Zennie: You know what? I just have to observe as a person with a economic development background it seems like the city has forgotten how to do economic development, and only knows how to use the law to essentially do the economic development or make the kind of economic development decisions that past city administrations have made.
I would like to know your thoughts about that. Am i right or am I wrong?
David: I would phrase it differently than “they’ve forgotten how to do economic development.” Very smart people at this be very very knowledgeable and inform people at the city.

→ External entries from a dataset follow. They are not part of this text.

-- ==== Sys2Proof/Decode.lean ====
section
/-! DEFINITION. Sys2Proof/Decode.lean: the host's bus transactions (R67), the decoder from a transaction to a command
(R62, R63), and the encoder. -/

namespace Sys2Proof

/-- One bus transaction, the triple `(kind, address, data)` of R67. A register access carries its width in bits, since
R42 says what an access of another width does; its offset lies in the 4096-byte register space (R19). -/
inductive HostOp where
  /-- `W` (`WR`): a register write. -/
  | regWrite (bits : Nat) (offset : BitVec 12) (data : Word)
  /-- `R` (`RD`): a register read. -/
  | regRead (bits : Nat) (offset : BitVec 12)
  /-- `CW` (`WRB`): a capture byte write. -/
  | capWrite (index : Nat) (value : Byte)
  /-- `CR` (`RDB`): a capture byte read. -/
  | capRead (index : Nat)
  deriving DecidableEq, Repr

/-- Why a transaction carries no command. -/
inductive DecodeReject where
  /-- It is not a register write. -/
  | notARegisterWrite
  /-- Its width is not 32 bits (R42, R62). -/
  | notAWord
  /-- Its offset is not a multiple of 4 (R42). -/
  | misaligned
  /-- It writes another register than `CMD` (R62). -/
  | notCmd
  deriving DecidableEq, Repr

/-- Byte offset of `CMD` (R19, R62). -/
def cmdOffset : BitVec 12 := 0x008#12

/-- A register access must be a 32-bit access at an offset that is a multiple of 4 (R42). -/
def wordAligned (bits : Nat) (offset : BitVec 12) : Bool :=
  decide (bits = 32) && decide (offset.toNat % 4 = 0)

/-- The opcode field `OPC = w[3:0]` of a command word (R62); bits 31:4 are ignored. -/
def opcOfWord (w : Word) : BitVec 4 := w.extractLsb' 0 4

/-- The opcode map of R63. -/
def decodeOpc (opc : BitVec 4) : Instr :=
  match opc.toNat with
  | 0x0 => .nop
  | 0x1 => .csum
  | 0x2 => .findPilot
  | 0x3 => .seekHeader
  | 0x4 => .decode
  | 0x5 => .readBlocks
  | 0x6 => .checkComplete
  | 0x7 => .clearTable
  | _ => .reserved opc

/-- Decoding of a `CMD` word: total over every 32-bit word (R62, D30). -/
def decodeWord (w : Word) : Instr := decodeOpc (opcOfWord w)

/-- The decoder: total on every bus transaction, a command or a rejection by name (R62, R42). -/
def decodeOp : HostOp → Except DecodeReject Instr
  | .regWrite bits offset data =>
    if bits ≠ 32 then .error .notAWord
    else if offset.toNat % 4 ≠ 0 then .error .misaligned
    else if offset ≠ cmdOffset then .error .notCmd
    else .ok (decodeWord data)
  | .regRead _ _ => .error .notARegisterWrite
  | .capWrite _ _ => .error .notARegisterWrite
  | .capRead _ => .error .notARegisterWrite

/-- The opcode of a command (R63). -/
def Instr.opc : Instr → BitVec 4
  | .nop => 0x0#4
  | .csum => 0x1#4
  | .findPilot => 0x2#4
  | .seekHeader => 0x3#4
  | .decode => 0x4#4
  | .readBlocks => 0x5#4
  | .checkComplete => 0x6#4
  | .clearTable => 0x7#4
  | .reserved opc => opc

/-- The encoder: a command's word, the opcode in bits 3:0 and zeros in the ignored bits (R62, R68 `CMD`). -/
def encode (i : Instr) : Word := i.opc.setWidth 32

/-- The bus transaction that issues a command (R62, R68 `CMD <mnemonic>`). -/
def encodeOp (i : Instr) : HostOp := .regWrite 32 cmdOffset (encode i)

/-- A row of the opcode table (R63): a word belongs to it when `w &&& mask = pattern`. -/
def opcodeRow : Instr → Word × Word
  | .nop => (0x0000000F#32, 0x00000000#32)
  | .csum => (0x0000000F#32, 0x00000001#32)
  | .findPilot => (0x0000000F#32, 0x00000002#32)
  | .seekHeader => (0x0000000F#32, 0x00000003#32)
  | .decode => (0x0000000F#32, 0x00000004#32)
  | .readBlocks => (0x0000000F#32, 0x00000005#32)
  | .checkComplete => (0x0000000F#32, 0x00000006#32)
  | .clearTable => (0x0000000F#32, 0x00000007#32)
  | .reserved _ => (0x00000008#32, 0x00000008#32)

/-- The word an instruction's table bits stand for: the low `nbits` bits of `w`, every bit above them 0 (a command is
one 32-bit word, so nothing above bit 31 exists). -/
def tableWord (nbits w : Nat) : Word := BitVec.ofNat 32 (w % 2 ^ nbits)

/-- The command the decoder reads from a `CMD` write of the table's bits; none where the bits do not fit the one
32-bit word a command has. -/
def decodeTableWord (nbits w : Nat) : Option Instr :=
  if w % 2 ^ nbits < 2 ^ 32 then
    match decodeOp (.regWrite 32 cmdOffset (tableWord nbits w)) with
    | .ok i => some i
    | .error _ => none
  else none

end Sys2Proof
end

I don’t think this was forgetting or bigger oversight. I think it was a very conscious choice and decision to elevate a political policy over a legally binding ordinance commitment.
Zennie: And, well, that begs the question: when did the shift in thinking happen from your point of view?
David: Again, not being an insider at the city, I can’t tell you. We just responded in real time as a very open and vigorous campaign.
Zennie: Let me explain where I’m coming from so I don’t I’m not perceived as trying to move your thoughts or comment one way or the other: I’m not. I recall, in 2014, the rise of the – I call the money activists, who first attacked a similar issue in Portland and then it seemed to spread down through the west coast into Oakland.
And around that time it quite literally seemed like there was a seismic shift in the direction of development of the Oakland army base but adjunctly related to that seismic shift was this idea that oh we didn’t know the Oakland Bulk and Oversized Terminal was to handle commodities: iron ore core and so on.
And some of the people who said that, they were actually at the groundbreaking for Oakland global and I was there, but I have them on video, right? So that’s why I asked that question. It seems like there’s a an untold story here of the genesis of this political change and who started it, and how the city was really impacted by it.
David: What is irrefutable that at the time the city made its decision, the record was more than solid and complete and in the city’s own words and summaries of the project knew what what the market the majority of the market was moving at that point in time.
Zennie: So as we sit here today in the face of those denials it would seem that it’s one of two things: either people who were there at the time did not do their homework and understand what they were approving or they’re intentionally today changing their story
Out of respect for your time, is there anything else you want to add? I want to respect your time. I don’t know how much more time you have.
David: So I just think we’ve squandered enough on lawyers, it’s time to get the project back on track. The city already took a hit with the federal lawsuit, we’ll see what happens with its appeal the current lawsuit.
Zennie: I’m gonna come back to you later if that’s okay?